== HOW TO COMPLETE THIS TASK ==
Scan the records beneath this line for the line holding "R531, R545) -/" and the line holding "def linkPayload (live", then transcribe exactly those two and all lines between.

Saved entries
----------
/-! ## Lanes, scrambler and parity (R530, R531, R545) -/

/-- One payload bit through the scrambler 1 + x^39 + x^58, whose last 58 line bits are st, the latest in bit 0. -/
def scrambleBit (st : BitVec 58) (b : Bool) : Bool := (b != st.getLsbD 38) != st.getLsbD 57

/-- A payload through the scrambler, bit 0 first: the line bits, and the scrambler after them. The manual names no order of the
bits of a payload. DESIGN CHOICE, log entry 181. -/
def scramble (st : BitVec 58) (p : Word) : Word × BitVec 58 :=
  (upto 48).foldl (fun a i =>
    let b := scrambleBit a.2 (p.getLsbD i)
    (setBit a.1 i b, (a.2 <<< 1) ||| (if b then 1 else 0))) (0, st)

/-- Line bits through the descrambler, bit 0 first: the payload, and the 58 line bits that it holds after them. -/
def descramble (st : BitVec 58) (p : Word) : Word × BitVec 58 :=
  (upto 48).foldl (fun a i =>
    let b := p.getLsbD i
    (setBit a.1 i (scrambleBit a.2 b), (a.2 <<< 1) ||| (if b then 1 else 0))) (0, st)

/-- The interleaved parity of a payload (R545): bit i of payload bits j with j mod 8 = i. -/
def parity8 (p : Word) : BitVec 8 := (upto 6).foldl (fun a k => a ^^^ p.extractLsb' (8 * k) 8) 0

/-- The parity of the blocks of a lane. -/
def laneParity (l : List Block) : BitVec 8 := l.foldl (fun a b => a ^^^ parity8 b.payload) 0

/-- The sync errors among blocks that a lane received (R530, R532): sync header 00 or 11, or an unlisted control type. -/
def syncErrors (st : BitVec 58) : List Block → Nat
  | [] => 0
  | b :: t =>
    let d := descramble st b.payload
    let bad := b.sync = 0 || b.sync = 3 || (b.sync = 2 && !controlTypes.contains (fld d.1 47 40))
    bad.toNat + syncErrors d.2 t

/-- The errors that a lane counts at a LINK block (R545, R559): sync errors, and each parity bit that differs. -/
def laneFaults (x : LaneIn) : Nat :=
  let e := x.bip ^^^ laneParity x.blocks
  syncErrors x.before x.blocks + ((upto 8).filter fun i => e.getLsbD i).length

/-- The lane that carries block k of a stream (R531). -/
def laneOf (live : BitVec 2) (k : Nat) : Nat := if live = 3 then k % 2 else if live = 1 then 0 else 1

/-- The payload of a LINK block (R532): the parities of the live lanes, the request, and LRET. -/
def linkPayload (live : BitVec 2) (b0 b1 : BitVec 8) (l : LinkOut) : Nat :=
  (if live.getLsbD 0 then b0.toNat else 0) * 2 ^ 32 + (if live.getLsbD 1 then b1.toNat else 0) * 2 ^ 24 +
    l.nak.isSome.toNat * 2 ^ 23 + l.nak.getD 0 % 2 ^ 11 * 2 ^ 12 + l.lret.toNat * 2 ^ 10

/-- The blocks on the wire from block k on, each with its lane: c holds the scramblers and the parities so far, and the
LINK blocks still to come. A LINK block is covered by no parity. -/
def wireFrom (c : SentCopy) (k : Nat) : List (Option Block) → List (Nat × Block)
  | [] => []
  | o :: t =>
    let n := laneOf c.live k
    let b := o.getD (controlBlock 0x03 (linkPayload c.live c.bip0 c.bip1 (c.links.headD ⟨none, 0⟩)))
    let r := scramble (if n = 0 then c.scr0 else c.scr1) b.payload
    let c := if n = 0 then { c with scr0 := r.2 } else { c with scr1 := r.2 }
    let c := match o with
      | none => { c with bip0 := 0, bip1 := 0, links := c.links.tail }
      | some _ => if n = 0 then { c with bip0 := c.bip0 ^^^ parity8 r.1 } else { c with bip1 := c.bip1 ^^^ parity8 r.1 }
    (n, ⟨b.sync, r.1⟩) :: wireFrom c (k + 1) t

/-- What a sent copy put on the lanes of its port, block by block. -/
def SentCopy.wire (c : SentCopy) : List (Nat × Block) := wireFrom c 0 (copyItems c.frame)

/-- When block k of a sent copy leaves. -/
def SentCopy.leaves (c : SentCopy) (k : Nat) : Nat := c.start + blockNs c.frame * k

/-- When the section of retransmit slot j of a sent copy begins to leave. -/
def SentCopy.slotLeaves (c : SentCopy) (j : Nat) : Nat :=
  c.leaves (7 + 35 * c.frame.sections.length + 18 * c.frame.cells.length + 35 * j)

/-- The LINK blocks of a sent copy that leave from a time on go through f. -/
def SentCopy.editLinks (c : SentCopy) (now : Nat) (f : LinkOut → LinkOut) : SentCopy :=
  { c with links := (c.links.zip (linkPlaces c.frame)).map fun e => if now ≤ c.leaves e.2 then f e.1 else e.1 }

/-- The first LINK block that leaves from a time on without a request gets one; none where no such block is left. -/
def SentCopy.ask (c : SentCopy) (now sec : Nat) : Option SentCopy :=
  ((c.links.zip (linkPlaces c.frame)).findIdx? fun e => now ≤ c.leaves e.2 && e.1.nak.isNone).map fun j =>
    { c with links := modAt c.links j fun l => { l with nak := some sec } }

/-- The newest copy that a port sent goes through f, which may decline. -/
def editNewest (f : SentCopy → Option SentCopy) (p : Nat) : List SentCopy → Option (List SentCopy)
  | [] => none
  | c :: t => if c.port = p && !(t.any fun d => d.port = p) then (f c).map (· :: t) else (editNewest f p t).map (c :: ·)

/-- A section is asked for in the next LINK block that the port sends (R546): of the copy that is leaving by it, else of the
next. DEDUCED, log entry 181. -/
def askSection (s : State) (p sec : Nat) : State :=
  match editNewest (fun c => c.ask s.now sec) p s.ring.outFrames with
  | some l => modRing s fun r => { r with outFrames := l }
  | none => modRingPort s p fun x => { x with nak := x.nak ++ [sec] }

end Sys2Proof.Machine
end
----------
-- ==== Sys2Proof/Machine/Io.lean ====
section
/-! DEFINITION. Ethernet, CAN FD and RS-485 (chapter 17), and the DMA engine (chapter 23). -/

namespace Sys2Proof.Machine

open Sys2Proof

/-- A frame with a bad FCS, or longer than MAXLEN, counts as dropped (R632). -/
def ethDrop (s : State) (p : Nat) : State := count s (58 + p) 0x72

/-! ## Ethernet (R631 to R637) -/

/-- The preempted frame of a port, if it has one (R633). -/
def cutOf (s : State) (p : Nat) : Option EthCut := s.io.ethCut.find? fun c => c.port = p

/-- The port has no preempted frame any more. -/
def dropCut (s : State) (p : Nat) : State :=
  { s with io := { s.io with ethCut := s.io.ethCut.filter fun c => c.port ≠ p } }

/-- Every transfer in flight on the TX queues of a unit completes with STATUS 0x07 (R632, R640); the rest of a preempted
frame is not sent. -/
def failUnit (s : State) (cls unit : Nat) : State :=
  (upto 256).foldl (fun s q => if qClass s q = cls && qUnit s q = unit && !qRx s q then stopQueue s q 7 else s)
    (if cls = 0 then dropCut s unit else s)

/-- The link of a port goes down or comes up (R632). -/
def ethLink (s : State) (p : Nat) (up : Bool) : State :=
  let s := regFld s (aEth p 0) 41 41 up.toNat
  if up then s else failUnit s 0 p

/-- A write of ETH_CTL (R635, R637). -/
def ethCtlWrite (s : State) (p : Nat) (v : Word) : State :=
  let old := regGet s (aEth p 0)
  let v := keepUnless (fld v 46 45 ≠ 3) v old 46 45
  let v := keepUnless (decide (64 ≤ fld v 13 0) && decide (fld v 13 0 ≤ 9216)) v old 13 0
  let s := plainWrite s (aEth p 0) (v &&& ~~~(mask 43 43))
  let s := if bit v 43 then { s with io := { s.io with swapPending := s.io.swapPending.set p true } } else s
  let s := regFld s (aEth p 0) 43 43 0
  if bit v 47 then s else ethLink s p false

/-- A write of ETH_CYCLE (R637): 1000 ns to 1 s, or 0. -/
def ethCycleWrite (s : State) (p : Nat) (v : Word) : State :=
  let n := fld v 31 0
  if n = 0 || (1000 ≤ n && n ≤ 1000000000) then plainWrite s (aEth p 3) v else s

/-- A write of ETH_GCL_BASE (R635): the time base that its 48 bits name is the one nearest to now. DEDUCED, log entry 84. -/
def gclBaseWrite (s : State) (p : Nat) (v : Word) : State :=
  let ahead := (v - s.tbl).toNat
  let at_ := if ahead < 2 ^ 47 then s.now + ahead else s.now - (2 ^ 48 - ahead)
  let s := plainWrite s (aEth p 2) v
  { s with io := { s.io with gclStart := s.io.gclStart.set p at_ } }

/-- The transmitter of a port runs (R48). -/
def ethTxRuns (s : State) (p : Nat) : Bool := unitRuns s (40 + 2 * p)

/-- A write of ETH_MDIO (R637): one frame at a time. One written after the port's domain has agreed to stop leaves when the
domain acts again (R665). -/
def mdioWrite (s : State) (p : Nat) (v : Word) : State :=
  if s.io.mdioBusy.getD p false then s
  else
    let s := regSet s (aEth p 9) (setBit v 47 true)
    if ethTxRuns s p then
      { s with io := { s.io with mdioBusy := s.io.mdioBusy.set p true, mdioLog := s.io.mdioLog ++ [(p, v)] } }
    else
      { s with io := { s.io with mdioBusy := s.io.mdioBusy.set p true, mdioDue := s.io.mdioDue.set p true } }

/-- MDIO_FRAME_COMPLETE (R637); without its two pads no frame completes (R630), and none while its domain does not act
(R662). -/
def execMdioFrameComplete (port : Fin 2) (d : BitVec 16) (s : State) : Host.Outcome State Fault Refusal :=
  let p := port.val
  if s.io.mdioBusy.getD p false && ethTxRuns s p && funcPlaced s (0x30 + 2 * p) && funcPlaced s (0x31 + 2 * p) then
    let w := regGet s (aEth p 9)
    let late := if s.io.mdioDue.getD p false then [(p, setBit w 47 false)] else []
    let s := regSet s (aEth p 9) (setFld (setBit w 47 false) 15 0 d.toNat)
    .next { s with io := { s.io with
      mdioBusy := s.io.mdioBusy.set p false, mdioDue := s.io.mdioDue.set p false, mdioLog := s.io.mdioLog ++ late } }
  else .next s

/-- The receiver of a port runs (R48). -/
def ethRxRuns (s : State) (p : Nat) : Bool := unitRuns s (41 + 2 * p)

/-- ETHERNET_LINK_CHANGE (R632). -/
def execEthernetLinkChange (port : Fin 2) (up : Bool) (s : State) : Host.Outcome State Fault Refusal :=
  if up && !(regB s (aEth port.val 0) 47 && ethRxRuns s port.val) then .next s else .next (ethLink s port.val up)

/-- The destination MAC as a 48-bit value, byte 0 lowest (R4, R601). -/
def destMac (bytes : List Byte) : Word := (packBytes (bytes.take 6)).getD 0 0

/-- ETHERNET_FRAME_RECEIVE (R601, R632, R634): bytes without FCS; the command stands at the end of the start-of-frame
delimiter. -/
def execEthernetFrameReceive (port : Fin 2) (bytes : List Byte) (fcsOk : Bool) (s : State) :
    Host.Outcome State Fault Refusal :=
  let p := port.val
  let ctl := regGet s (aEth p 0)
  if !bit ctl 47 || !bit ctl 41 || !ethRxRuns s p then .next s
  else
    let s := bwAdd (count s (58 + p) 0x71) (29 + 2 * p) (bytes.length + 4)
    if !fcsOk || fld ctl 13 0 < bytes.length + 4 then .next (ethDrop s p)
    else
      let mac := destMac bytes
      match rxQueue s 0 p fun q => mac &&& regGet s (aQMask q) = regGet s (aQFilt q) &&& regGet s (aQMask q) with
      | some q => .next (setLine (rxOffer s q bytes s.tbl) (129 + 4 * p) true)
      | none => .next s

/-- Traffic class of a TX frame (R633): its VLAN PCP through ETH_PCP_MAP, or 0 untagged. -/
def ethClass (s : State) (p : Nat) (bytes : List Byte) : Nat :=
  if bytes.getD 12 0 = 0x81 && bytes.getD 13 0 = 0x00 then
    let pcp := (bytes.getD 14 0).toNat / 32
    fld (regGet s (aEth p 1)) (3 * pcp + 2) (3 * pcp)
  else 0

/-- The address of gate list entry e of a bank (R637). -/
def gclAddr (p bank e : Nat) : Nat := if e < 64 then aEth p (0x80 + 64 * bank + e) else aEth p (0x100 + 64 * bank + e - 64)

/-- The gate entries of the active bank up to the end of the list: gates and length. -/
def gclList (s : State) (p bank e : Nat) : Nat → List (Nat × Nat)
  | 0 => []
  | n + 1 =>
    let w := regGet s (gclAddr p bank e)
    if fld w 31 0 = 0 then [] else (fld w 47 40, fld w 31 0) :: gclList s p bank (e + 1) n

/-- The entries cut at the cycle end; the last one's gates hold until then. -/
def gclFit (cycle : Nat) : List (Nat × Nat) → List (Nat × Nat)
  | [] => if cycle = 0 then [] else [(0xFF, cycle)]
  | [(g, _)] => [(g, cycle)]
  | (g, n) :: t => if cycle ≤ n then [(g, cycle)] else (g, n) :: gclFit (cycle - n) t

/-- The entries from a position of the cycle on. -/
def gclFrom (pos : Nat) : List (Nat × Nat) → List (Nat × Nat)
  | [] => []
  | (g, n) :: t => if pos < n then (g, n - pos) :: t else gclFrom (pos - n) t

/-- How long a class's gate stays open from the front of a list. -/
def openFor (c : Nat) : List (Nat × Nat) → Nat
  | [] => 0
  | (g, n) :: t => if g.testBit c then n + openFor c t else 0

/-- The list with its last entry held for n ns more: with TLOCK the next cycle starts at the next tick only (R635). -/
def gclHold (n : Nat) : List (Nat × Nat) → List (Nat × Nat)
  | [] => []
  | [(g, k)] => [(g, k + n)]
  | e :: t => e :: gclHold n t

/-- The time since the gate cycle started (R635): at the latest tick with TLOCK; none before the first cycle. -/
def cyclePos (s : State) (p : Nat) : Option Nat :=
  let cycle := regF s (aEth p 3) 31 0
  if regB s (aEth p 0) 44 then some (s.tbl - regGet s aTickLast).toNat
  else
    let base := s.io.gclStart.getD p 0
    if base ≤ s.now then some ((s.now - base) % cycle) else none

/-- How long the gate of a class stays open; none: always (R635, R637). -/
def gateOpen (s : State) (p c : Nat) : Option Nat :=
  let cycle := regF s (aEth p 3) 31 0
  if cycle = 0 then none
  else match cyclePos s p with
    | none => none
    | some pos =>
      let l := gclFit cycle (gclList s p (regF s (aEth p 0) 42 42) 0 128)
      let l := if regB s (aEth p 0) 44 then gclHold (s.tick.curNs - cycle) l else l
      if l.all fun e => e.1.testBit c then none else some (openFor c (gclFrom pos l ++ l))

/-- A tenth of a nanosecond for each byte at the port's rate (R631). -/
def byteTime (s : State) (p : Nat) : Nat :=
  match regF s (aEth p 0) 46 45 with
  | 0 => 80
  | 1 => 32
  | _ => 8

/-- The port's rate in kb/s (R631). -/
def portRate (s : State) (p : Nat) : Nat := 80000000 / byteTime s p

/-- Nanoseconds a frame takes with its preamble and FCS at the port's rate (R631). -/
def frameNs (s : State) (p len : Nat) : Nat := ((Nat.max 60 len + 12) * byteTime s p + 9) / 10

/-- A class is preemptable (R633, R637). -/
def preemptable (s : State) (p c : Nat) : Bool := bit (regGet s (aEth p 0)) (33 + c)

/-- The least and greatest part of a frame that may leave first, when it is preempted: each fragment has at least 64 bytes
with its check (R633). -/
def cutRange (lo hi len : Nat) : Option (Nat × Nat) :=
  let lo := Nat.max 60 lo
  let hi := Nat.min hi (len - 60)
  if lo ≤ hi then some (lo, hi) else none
----------
== SOLUTION TO THE EXERCISE ==
/-! ## Lanes, scrambler and parity (R530, R531, R545) -/

/-- One payload bit through the scrambler 1 + x^39 + x^58, whose last 58 line bits are st, the latest in bit 0. -/
def scrambleBit (st : BitVec 58) (b : Bool) : Bool := (b != st.getLsbD 38) != st.getLsbD 57

/-- A payload through the scrambler, bit 0 first: the line bits, and the scrambler after them. The manual names no order of the
bits of a payload. DESIGN CHOICE, log entry 181. -/
def scramble (st : BitVec 58) (p : Word) : Word × BitVec 58 :=
  (upto 48).foldl (fun a i =>
    let b := scrambleBit a.2 (p.getLsbD i)
    (setBit a.1 i b, (a.2 <<< 1) ||| (if b then 1 else 0))) (0, st)

/-- Line bits through the descrambler, bit 0 first: the payload, and the 58 line bits that it holds after them. -/
def descramble (st : BitVec 58) (p : Word) : Word × BitVec 58 :=
  (upto 48).foldl (fun a i =>
    let b := p.getLsbD i
    (setBit a.1 i (scrambleBit a.2 b), (a.2 <<< 1) ||| (if b then 1 else 0))) (0, st)

/-- The interleaved parity of a payload (R545): bit i of payload bits j with j mod 8 = i. -/
def parity8 (p : Word) : BitVec 8 := (upto 6).foldl (fun a k => a ^^^ p.extractLsb' (8 * k) 8) 0

/-- The parity of the blocks of a lane. -/
def laneParity (l : List Block) : BitVec 8 := l.foldl (fun a b => a ^^^ parity8 b.payload) 0

/-- The sync errors among blocks that a lane received (R530, R532): sync header 00 or 11, or an unlisted control type. -/
def syncErrors (st : BitVec 58) : List Block → Nat
  | [] => 0
  | b :: t =>
    let d := descramble st b.payload
    let bad := b.sync = 0 || b.sync = 3 || (b.sync = 2 && !controlTypes.contains (fld d.1 47 40))
    bad.toNat + syncErrors d.2 t

/-- The errors that a lane counts at a LINK block (R545, R559): sync errors, and each parity bit that differs. -/
def laneFaults (x : LaneIn) : Nat :=
  let e := x.bip ^^^ laneParity x.blocks
  syncErrors x.before x.blocks + ((upto 8).filter fun i => e.getLsbD i).length

/-- The lane that carries block k of a stream (R531). -/
def laneOf (live : BitVec 2) (k : Nat) : Nat := if live = 3 then k % 2 else if live = 1 then 0 else 1

/-- The payload of a LINK block (R532): the parities of the live lanes, the request, and LRET. -/
def linkPayload (live : BitVec 2) (b0 b1 : BitVec 8) (l : LinkOut) : Nat :=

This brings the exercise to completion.